Favorable prices will ensure more Chinese customers despite the import duties. It will also attract middle income earners who want to venture into luxury goods. The prices will also assist in controlling market prices and competition from Chinese firms that have invested in making fakes. Finally, the luxury makers should also invest in strategic Chinese markets where most consumers are located. The places include posh areas and major cities where consumers can easily access the goods. The makers should also analyze markets to have knowledge on the consumer trends.
The consumer styles will be used to highlight potential areas where the luxury makers make market entries. The Chinese market was not affected much by the recession; hence leading to an increased economic growth of up to 30% per annum. The increased growth led to an influx of rich Chinese individuals that were the main targets for the luxury items. Additionally, the country also had increased industrial growth causing employment to most Chinese. Most workers invested in fancy items due to influence from other rich societies.
The consumers also preferred purchasing goods from outside China because they believed that the products were of high quality (The Economist, 2014). China’s efforts to surpass Japan and the U.S in consumer ratings also contributed to the taste and preference of luxury goods. The Chinese rich class was also not affected much by the recession; hence providing market for the luxury goods unlike in other hit countries such as the U.S.The luxury makers took advantage of the increased economic growth that meant most Chinese could save and purchase luxury goods.

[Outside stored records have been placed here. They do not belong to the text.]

-- ==== Sys2Proof/Laws/State.lean ====
section
/-! SUPPORT. What each named update of State does to each field: one lemma per field per update, so that no later proof
unfolds a record update. -/

namespace Sys2Proof.Machine

/-! ### takeFault (60_exceptions.md R242) -/

section
variable (f : FaultCause) (op : Byte) (s : State)

@[simp] theorem takeFault_params : (takeFault f op s).params = s.params := rfl
@[simp] theorem takeFault_regs : (takeFault f op s).regs = s.regs := rfl
@[simp] theorem takeFault_valid : (takeFault f op s).valid = s.valid := rfl
@[simp] theorem takeFault_pc : (takeFault f op s).pc = s.pc := rfl
@[simp] theorem takeFault_fl : (takeFault f op s).fl = s.fl := rfl
@[simp] theorem takeFault_ctrl : (takeFault f op s).ctrl = .faulted := rfl
@[simp] theorem takeFault_faultCause : (takeFault f op s).faultCause = f.code := rfl
@[simp] theorem takeFault_faultPc : (takeFault f op s).faultPc = s.pc := rfl
@[simp] theorem takeFault_faultOp : (takeFault f op s).faultOp = op := rfl
@[simp] theorem takeFault_faultValue : (takeFault f op s).faultValue = f.value := rfl
@[simp] theorem takeFault_ir : (takeFault f op s).ir = s.ir := rfl
@[simp] theorem takeFault_opa : (takeFault f op s).opa = s.opa := rfl
@[simp] theorem takeFault_opb : (takeFault f op s).opb = s.opb := rfl
@[simp] theorem takeFault_mem : (takeFault f op s).mem = s.mem := rfl
@[simp] theorem takeFault_loadErr : (takeFault f op s).loadErr = s.loadErr := rfl
@[simp] theorem takeFault_out : (takeFault f op s).out = s.out := rfl
@[simp] theorem takeFault_inputs : (takeFault f op s).inputs = s.inputs := rfl
@[simp] theorem takeFault_x (r : Byte) : (takeFault f op s).x r = s.x r := rfl
@[simp] theorem takeFault_isValid (r : Byte) : (takeFault f op s).isValid r = s.isValid r := rfl
end

/-! ### setX (10_state.md R31, R33) -/

section
variable (s : State) (i v : Byte)

@[simp] theorem setX_params : (s.setX i v).params = s.params := by unfold State.setX; split <;> rfl
@[simp] theorem setX_pc : (s.setX i v).pc = s.pc := by unfold State.setX; split <;> rfl
@[simp] theorem setX_fl : (s.setX i v).fl = s.fl := by unfold State.setX; split <;> rfl
@[simp] theorem setX_ctrl : (s.setX i v).ctrl = s.ctrl := by unfold State.setX; split <;> rfl
@[simp] theorem setX_faultCause : (s.setX i v).faultCause = s.faultCause := by unfold State.setX; split <;> rfl
@[simp] theorem setX_faultPc : (s.setX i v).faultPc = s.faultPc := by unfold State.setX; split <;> rfl
@[simp] theorem setX_faultOp : (s.setX i v).faultOp = s.faultOp := by unfold State.setX; split <;> rfl
@[simp] theorem setX_faultValue : (s.setX i v).faultValue = s.faultValue := by unfold State.setX; split <;> rfl
@[simp] theorem setX_ir : (s.setX i v).ir = s.ir := by unfold State.setX; split <;> rfl
@[simp] theorem setX_opa : (s.setX i v).opa = s.opa := by unfold State.setX; split <;> rfl
@[simp] theorem setX_opb : (s.setX i v).opb = s.opb := by unfold State.setX; split <;> rfl
@[simp] theorem setX_mem : (s.setX i v).mem = s.mem := by unfold State.setX; split <;> rfl
@[simp] theorem setX_loadErr : (s.setX i v).loadErr = s.loadErr := by unfold State.setX; split <;> rfl
@[simp] theorem setX_out : (s.setX i v).out = s.out := by unfold State.setX; split <;> rfl
@[simp] theorem setX_inputs : (s.setX i v).inputs = s.inputs := by unfold State.setX; split <;> rfl
end

/-- A register just written holds the value written. -/
@[simp] theorem x_setX_same (s : State) (i v : Byte) (h : i.toNat < 8) : (s.setX i v).x i = v := by
  simp [State.setX, State.x, h]

/-- A write leaves every other register alone. -/
theorem x_setX_other (s : State) {i r : Byte} (v : Byte) (h : r ≠ i) : (s.setX i v).x r = s.x r := by
  have hne : i.toNat ≠ r.toNat := fun e => h (BitVec.eq_of_toNat_eq e.symm)
  by_cases hi : i.toNat < 8 <;> by_cases hr : r.toNat < 8 <;> simp [State.setX, State.x, hi, hr, hne]

/-- A register just written is valid. -/
@[simp] theorem isValid_setX_same (s : State) (i v : Byte) (h : i.toNat < 8) : (s.setX i v).isValid i = true := by
  simp [State.setX, State.isValid, h]

/-- A write leaves every other validity bit alone. -/
theorem isValid_setX_other (s : State) {i r : Byte} (v : Byte) (h : r ≠ i) :
    (s.setX i v).isValid r = s.isValid r := by
  have hne : i.toNat ≠ r.toNat := fun e => h (BitVec.eq_of_toNat_eq e.symm)
  by_cases hi : i.toNat < 8 <;> by_cases hr : r.toNat < 8 <;> simp [State.setX, State.isValid, hi, hr, hne]

/-- A write never takes a validity bit away. -/
theorem isValid_setX_of_isValid (s : State) (i v : Byte) {r : Byte} (h : s.isValid r = true) :
    (s.setX i v).isValid r = true := by
  by_cases hr : r = i
  · subst hr
    by_cases hi : r.toNat < 8
    · simp [hi]
    · simpa [State.setX, hi] using h
  · rw [isValid_setX_other s v hr]; exact h

/-! ### afterInput and latched -/

section
variable (s : State) (op a b : Byte)

@[simp] theorem afterInput_params : s.afterInput.params = s.params := rfl
@[simp] theorem afterInput_regs : s.afterInput.regs = s.regs := rfl
@[simp] theorem afterInput_valid : s.afterInput.valid = s.valid := rfl
@[simp] theorem afterInput_pc : s.afterInput.pc = s.pc := rfl
@[simp] theorem afterInput_fl : s.afterInput.fl = s.fl := rfl
@[simp] theorem afterInput_ctrl : s.afterInput.ctrl = s.ctrl := rfl
@[simp] theorem afterInput_faultCause : s.afterInput.faultCause = s.faultCause := rfl
@[simp] theorem afterInput_faultPc : s.afterInput.faultPc = s.faultPc := rfl
@[simp] theorem afterInput_faultOp : s.afterInput.faultOp = s.faultOp := rfl
@[simp] theorem afterInput_faultValue : s.afterInput.faultValue = s.faultValue := rfl
@[simp] theorem afterInput_ir : s.afterInput.ir = s.ir := rfl
@[simp] theorem afterInput_opa : s.afterInput.opa = s.opa := rfl
@[simp] theorem afterInput_opb : s.afterInput.opb = s.opb := rfl
@[simp] theorem afterInput_mem : s.afterInput.mem = s.mem := rfl
@[simp] theorem afterInput_loadErr : s.afterInput.loadErr = s.loadErr := rfl
@[simp] theorem afterInput_out : s.afterInput.out = s.out := rfl
@[simp] theorem afterInput_inputs : s.afterInput.inputs = s.inputs.tail := rfl
@[simp] theorem afterInput_x (r : Byte) : s.afterInput.x r = s.x r := rfl
@[simp] theorem afterInput_isValid (r : Byte) : s.afterInput.isValid r = s.isValid r := rfl
@[simp] theorem latched_params : (s.latched op a b).params = s.params := rfl
@[simp] theorem latched_regs : (s.latched op a b).regs = s.regs := rfl
@[simp] theorem latched_valid : (s.latched op a b).valid = s.valid := rfl
@[simp] theorem latched_pc : (s.latched op a b).pc = s.pc := rfl
@[simp] theorem latched_fl : (s.latched op a b).fl = s.fl := rfl
@[simp] theorem latched_ctrl : (s.latched op a b).ctrl = s.ctrl := rfl
@[simp] theorem latched_faultCause : (s.latched op a b).faultCause = s.faultCause := rfl
@[simp] theorem latched_faultPc : (s.latched op a b).faultPc = s.faultPc := rfl
@[simp] theorem latched_faultOp : (s.latched op a b).faultOp = s.faultOp := rfl
@[simp] theorem latched_faultValue : (s.latched op a b).faultValue = s.faultValue := rfl
@[simp] theorem latched_ir : (s.latched op a b).ir = op := rfl
@[simp] theorem latched_opa : (s.latched op a b).opa = a := rfl
@[simp] theorem latched_opb : (s.latched op a b).opb = b := rfl
@[simp] theorem latched_mem : (s.latched op a b).mem = s.mem := rfl
@[simp] theorem latched_loadErr : (s.latched op a b).loadErr = s.loadErr := rfl
@[simp] theorem latched_out : (s.latched op a b).out = s.out := rfl
@[simp] theorem latched_inputs : (s.latched op a b).inputs = s.inputs := rfl
@[simp] theorem latched_x (r : Byte) : (s.latched op a b).x r = s.x r := rfl
@[simp] theorem latched_isValid (r : Byte) : (s.latched op a b).isValid r = s.isValid r := rfl
end

/-! ### assertReset (70_reset_and_hazards.md R270) -/

section
variable (s : State)

@[simp] theorem assertReset_params : (assertReset s).params = s.params := rfl
@[simp] theorem assertReset_pc : (assertReset s).pc = 0 := rfl
@[simp] theorem assertReset_fl : (assertReset s).fl = 0 := rfl
@[simp] theorem assertReset_ctrl : (assertReset s).ctrl = .idle := rfl
@[simp] theorem assertReset_mem : (assertReset s).mem = [] := rfl
@[simp] theorem assertReset_out : (assertReset s).out = [] := rfl
@[simp] theorem assertReset_loadErr : (assertReset s).loadErr = false := rfl
@[simp] theorem assertReset_inputs : (assertReset s).inputs = s.inputs := rfl
end

end Sys2Proof.Machine
end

They also ensured good product quality than that provided in the Chinese luxury makers. The Chinese also invested in impulse buying whereby their purchasing trends surpassed those of the Japanese. Moreover, the makers observed Chinese consumer styles such as more men customers than in Japanese markets. The Chinese men were ready to purchase more of the luxury goods compared to the Japanese women; hence leading to increased imports. The Chinese minds were also set to understand that goods made in China were cheap and counterfeits.
The luxury makers also took advantage of the situation and brought in costly and high-quality goods from different countries (The Economist, 2014). As a CEO of a western luxury goods firm, I would explain the various perceptions of the Chinese and why they should not always be trusted. For example, the perception of viewing luxury goods as an in-equality factor in the society should not be supported. Most consumers have invested in various sectors and are self-made millionaires. Additionally, there are also products that are suitable for every social class.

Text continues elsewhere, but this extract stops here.